- **ASSIGNMENT**
Look through the data below. Collect every line where the word "acIsZero" occurs.

[Stored data]

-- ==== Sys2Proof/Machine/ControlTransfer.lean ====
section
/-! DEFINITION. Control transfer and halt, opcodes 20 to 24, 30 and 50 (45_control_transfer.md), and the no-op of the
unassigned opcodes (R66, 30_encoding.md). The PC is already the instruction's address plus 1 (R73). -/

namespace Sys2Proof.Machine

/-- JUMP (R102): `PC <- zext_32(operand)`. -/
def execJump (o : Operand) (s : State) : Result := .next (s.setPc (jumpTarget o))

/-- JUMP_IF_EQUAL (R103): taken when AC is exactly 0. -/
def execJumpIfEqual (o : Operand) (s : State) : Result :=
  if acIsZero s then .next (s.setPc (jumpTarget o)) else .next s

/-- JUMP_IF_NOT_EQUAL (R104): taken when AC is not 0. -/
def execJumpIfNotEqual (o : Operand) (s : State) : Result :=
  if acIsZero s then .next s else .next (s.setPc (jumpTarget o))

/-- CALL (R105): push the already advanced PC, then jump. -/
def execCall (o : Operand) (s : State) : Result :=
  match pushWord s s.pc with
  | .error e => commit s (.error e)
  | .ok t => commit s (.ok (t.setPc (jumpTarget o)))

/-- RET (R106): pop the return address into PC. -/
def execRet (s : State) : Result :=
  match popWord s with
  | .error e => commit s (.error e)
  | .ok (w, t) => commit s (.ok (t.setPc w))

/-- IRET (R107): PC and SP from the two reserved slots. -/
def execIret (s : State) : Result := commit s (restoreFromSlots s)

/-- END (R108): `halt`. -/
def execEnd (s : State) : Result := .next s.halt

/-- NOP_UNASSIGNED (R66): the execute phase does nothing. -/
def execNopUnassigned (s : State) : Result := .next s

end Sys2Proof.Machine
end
--
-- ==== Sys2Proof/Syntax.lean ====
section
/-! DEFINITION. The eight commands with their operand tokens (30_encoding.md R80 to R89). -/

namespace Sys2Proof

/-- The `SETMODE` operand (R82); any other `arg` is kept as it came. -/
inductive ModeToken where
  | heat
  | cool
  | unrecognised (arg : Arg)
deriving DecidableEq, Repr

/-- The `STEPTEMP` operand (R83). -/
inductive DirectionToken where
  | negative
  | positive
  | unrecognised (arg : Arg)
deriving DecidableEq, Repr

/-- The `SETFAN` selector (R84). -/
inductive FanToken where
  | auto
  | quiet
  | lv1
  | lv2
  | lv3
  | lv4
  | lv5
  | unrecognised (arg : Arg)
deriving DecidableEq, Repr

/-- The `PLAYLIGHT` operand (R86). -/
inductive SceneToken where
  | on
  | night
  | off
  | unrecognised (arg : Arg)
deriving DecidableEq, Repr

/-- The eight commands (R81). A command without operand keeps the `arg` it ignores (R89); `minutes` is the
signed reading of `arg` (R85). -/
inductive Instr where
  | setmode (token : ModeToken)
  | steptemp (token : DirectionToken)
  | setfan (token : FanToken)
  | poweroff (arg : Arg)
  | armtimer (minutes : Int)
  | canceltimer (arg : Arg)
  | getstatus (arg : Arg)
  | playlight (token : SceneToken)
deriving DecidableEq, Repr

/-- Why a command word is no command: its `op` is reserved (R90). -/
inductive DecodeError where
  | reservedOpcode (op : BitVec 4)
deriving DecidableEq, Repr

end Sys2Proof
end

- **RESPONSE BOX**
  if acIsZero s then .next (s.setPc (jumpTarget o)) else .next s
  if acIsZero s then .next s else .next (s.setPc (jumpTarget o))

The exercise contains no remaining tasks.